Le premier est de diviser par deux la consommation d'espaces naturels, agricoles et forestiers (Enaf) au cours de la décennie 2021-2031 par rapport à la décennie 2011-2021, ce qui revient à prolonger la baisse déjà observée de la consommation d'espaces naturels, avec un effort supplémentaire permettant de tenir un objectif moyen de consommation de l'ordre de 12 500 hectares par an. La loi n'a donc pas créé une rupture dans les pratiques d'aménagement, puisqu'elle ne fait qu'amplifier une tendance, tout en demandant aux territoires un effort supplémentaire, mais limité.
La marche suivante est de parvenir en trente ans à un usage des sols de zéro artificialisation nette. Cet objectif, que nous devrons donc atteindre en 2050, devra être mesuré par le solde entre les surfaces nouvellement artificialisées et les surfaces rendues à la nature – à l'occasion de certains débats, j'ai parfois l'impression que certains considèrent que cet objectif est déjà atteint.
Je précise que nous ne sommes pas seuls : bon nombre de nos partenaires européens ont d'ores et déjà adopté des mesures pour limiter l'artificialisation des sols et partagent l'objectif de zéro artificialisation nette à l'horizon 2050.
Depuis le début du parcours de ce texte, souhaité par le Sénat, notre objectif constant est de garantir l'application et le respect de cette trajectoire en privilégiant le dialogue et la concertation avec les élus locaux, à la fois parce qu'elle est issue d'un large vote de la représentation nationale et parce qu'elle est indispensable, pour toutes les raisons que je viens d'invoquer.
Cet esprit nous a donc animés dès la première lecture au Sénat. Il nous a conduits à y défendre des mesures de bon sens et de facilitation et s'est traduit par la volonté d'éviter que n'y soient adoptées des dispositions qui videraient de sa substance la trajectoire de sobriété foncière. De ce point de vue, le texte adopté au Sénat nous paraît améliorable, car trop de dispositions votées nous semblent compromettre la crédibilité de cette trajectoire.

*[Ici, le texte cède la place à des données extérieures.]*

-- ==== Sys2Proof/Decode.lean ====
section
/-! DEFINITION. The instruction word (R49, R55, R63 to R68): a total decoder that rejects by name, and the
encoder written from the same tables. -/

namespace Sys2Proof

/-- The fields of R49. -/
structure Raw where
  a  : Bool
  op : BitVec 7
  fn : BitVec 3
  g  : BitVec 4
  d  : BitVec 10
  s  : BitVec 10
  t  : BitVec 10
  x  : BitVec 19
  deriving DecidableEq, Repr

/-- One bit. -/
def bit (b : Bool) : BitVec 1 := if b then 1#1 else 0#1

/-- The word of a set of fields (R49). -/
def Raw.pack (r : Raw) : Word :=
  bit r.a ++ r.op ++ r.fn ++ r.g ++ r.d ++ r.s ++ r.t ++ r.x

/-- The fields of a word (R49). -/
def Raw.unpack (w : Word) : Raw :=
  { a := w.extractLsb' 63 1 == 1#1
    op := w.extractLsb' 56 7
    fn := w.extractLsb' 53 3
    g := w.extractLsb' 49 4
    d := w.extractLsb' 39 10
    s := w.extractLsb' 29 10
    t := w.extractLsb' 19 10
    x := w.extractLsb' 0 19 }

/-! Pieces of a field -/

/-- n bits of X from bit lo. -/
def xf (r : Raw) (lo n : Nat) : BitVec n := r.x.extractLsb' lo n
/-- One bit of X. -/
def xb (r : Raw) (k : Nat) : Bool := r.x.extractLsb' k 1 == 1#1
/-- The low bits of D, S and T (R51). -/
def lowD (r : Raw) (n : Nat) : BitVec n := r.d.extractLsb' 0 n
def lowS (r : Raw) (n : Nat) : BitVec n := r.s.extractLsb' 0 n
def lowT (r : Raw) (n : Nat) : BitVec n := r.t.extractLsb' 0 n
/-- The octet that D, S and T name (R51). -/
def octD (r : Raw) : BitVec 7 := r.d.extractLsb' 3 7
def octS (r : Raw) : BitVec 7 := r.s.extractLsb' 3 7
def octT (r : Raw) : BitVec 7 := r.t.extractLsb' 3 7

/-! Codes of R56 and R66, both ways -/

def Width.code : Width → BitVec 3
  | .w64 => 0#3
  | .w32 => 1#3
  | .w16 => 2#3
  | .w8 => 3#3
def Width.ofCode (v : BitVec 3) : Option Width :=
  match v.toNat with
  | 0 => some .w64
  | 1 => some .w32
  | 2 => some .w16
  | 3 => some .w8
  | _ => none
def FTy.code : FTy → BitVec 3
  | .fp16 => 5#3
  | .bf16 => 6#3
  | .fp32 => 7#3
def ftyOf (v : BitVec 3) : Option FTy :=
  match v.toNat with
  | 5 => some .fp16
  | 6 => some .bf16
  | 7 => some .fp32
  | _ => none
def ITy.code : ITy → BitVec 3
  | .int8 => 0#3
  | .int16 => 1#3
  | .int32 => 2#3
  | .uint8 => 3#3
  | .uint16 => 4#3
def ityOf (v : BitVec 3) : Option ITy :=
  match v.toNat with
  | 0 => some .int8
  | 1 => some .int16
  | 2 => some .int32
  | 3 => some .uint8
  | 4 => some .uint16
  | _ => none
def LTy.code : LTy → BitVec 3
  | .int t => t.code
  | .flt t => t.code
def ltyOf (v : BitVec 3) : LTy :=
  match v.toNat with
  | 0 => .int .int8
  | 1 => .int .int16
  | 2 => .int .int32
  | 3 => .int .uint8
  | 4 => .int .uint16
  | 5 => .flt .fp16
  | 6 => .flt .bf16
  | _ => .flt .fp32
def CTy.code : CTy → BitVec 3
  | .int8 => 0#3
  | .int16 => 1#3
  | .int32 => 2#3
  | .uint8 => 3#3
  | .uint16 => 4#3
  | .int64 => 5#3
  | .uint32 => 6#3
  | .uint64 => 7#3
def ctyOf (v : BitVec 3) : CTy :=
  match v.toNat with
  | 0 => .int8
  | 1 => .int16
  | 2 => .int32
  | 3 => .uint8
  | 4 => .uint16
  | 5 => .int64
  | 6 => .uint32
  | _ => .uint64
def Scope.code : Scope → BitVec 3
  | .firing => 0#3
  | .tile => 1#3
  | .quad => 2#3
  | .sector => 3#3
  | .stack => 4#3
  | .device => 5#3
  | .plane => 6#3
  | .system => 7#3
def scopeOf (v : BitVec 3) : Scope :=
  match v.toNat with
  | 0 => .firing
  | 1 => .tile
  | 2 => .quad
  | 3 => .sector
  | 4 => .stack
  | 5 => .device
  | 6 => .plane
  | _ => .system
def Order.code : Order → BitVec 3
  | .rlx => 0#3
  | .acq => 1#3
  | .rel => 2#3
  | .ar => 3#3
  | .sc => 4#3
def orderOf (v : BitVec 3) : Option Order :=
  match v.toNat with
  | 0 => some .rlx
  | 1 => some .acq
  | 2 => some .rel
  | 3 => some .ar
  | 4 => some .sc
  | _ => none
def Size.code : Size → BitVec 2
  | .b => 0#2
  | .h => 1#2
  | .w => 2#2
  | .d => 3#2
def sizeOf (v : BitVec 2) : Size :=
  match v.toNat with
  | 0 => .b
  | 1 => .h
  | 2 => .w
  | _ => .d

/-- The wave fields in X (R55, R58). -/
def waveX (w : Wave) : BitVec 19 := w.seq ++ w.pred ++ w.succ ++ 0#1
def waveOf (r : Raw) : Wave := { seq := xf r 13 6, pred := xf r 7 6, succ := xf r 1 6 }
/-- X of NOP (R62, R64). -/
def nopX : Option Wave → BitVec 19
  | none => 0#19
  | some w => w.seq ++ w.pred ++ w.succ ++ 1#1

/-- The functions of OP 0x00 (R63). -/
def decodeOp00 (r : Raw) : Option Instr :=
  match r.fn.toNat with
  | 0 => (match Width.ofCode (xf r 16 3) with | none => none | some w => some (.add { a := r.a, g := r.g, d := r.d, s := r.s, t := r.t, w := w }))
  | 1 => (match Width.ofCode (xf r 16 3) with | none => none | some w => some (.sub { a := r.a, g := r.g, d := r.d, s := r.s, t := r.t, w := w }))
  | 2 => (match Width.ofCode (xf r 16 3) with | none => none | some w => some (.and { a := r.a, g := r.g, d := r.d, s := r.s, t := r.t, w := w }))
  | 3 => (match Width.ofCode (xf r 16 3) with | none => none | some w => some (.or { a := r.a, g := r.g, d := r.d, s := r.s, t := r.t, w := w }))
  | 4 => (match Width.ofCode (xf r 16 3) with | none => none | some w => some (.xor { a := r.a, g := r.g, d := r.d, s := r.s, t := r.t, w := w }))
  | 5 => (match Width.ofCode (xf r 16 3) with | none => none | some w => some (.andn { a := r.a, g := r.g, d := r.d, s := r.s, t := r.t, w := w }))
  | 6 => (match Width.ofCode (xf r 16 3) with | none => none | some w => some (.orn { a := r.a, g := r.g, d := r.d, s := r.s, t := r.t, w := w }))
  | 7 => (match Width.ofCode (xf r 16 3) with | none => none | some w => some (.xnor { a := r.a, g := r.g, d := r.d, s := r.s, t := r.t, w := w }))
  | _ => none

Nous nous sommes donc efforcés, avant que ce texte ne soit examiné par l'Assemblée nationale, de mener de nouvelles concertations approfondies avec les associations d'élus, en particulier avec l'Association des maires de France et des présidents d'intercommunalité (AMF), pour tenter de trouver le chemin du consensus dont notre pays a besoin.
Nous devons remettre sur le métier l'ouvrage législatif afin de garantir que les mesures de bon sens et de facilitation sur lesquelles nous sommes en accord depuis le début soient votées. Il s'agit de la prise en compte de la renaturation avant 2031 ; de la création de nouveaux outils – extension du droit de préemption ou mise en place de périmètres de sursis à statuer – pour aider les communes à mieux maîtriser les projets avant 2031 ; de la communication aux communes des données dont elles ont besoin pour mieux mesurer les effets de l'artificialisation et y réagir ; de la possibilité offerte aux communes littorales d'anticiper le recul du trait de côte ; de dispositions, cruciales dans cette discussion législative, relatives à la prise en compte des grands projets nationaux et au principe d'une garantie rurale.
La première difficulté est que certains grands projets de l'État, par exemple des infrastructures majeures telles que le canal Seine-Nord Europe, consomment beaucoup d'espaces à l'échelle d'une région.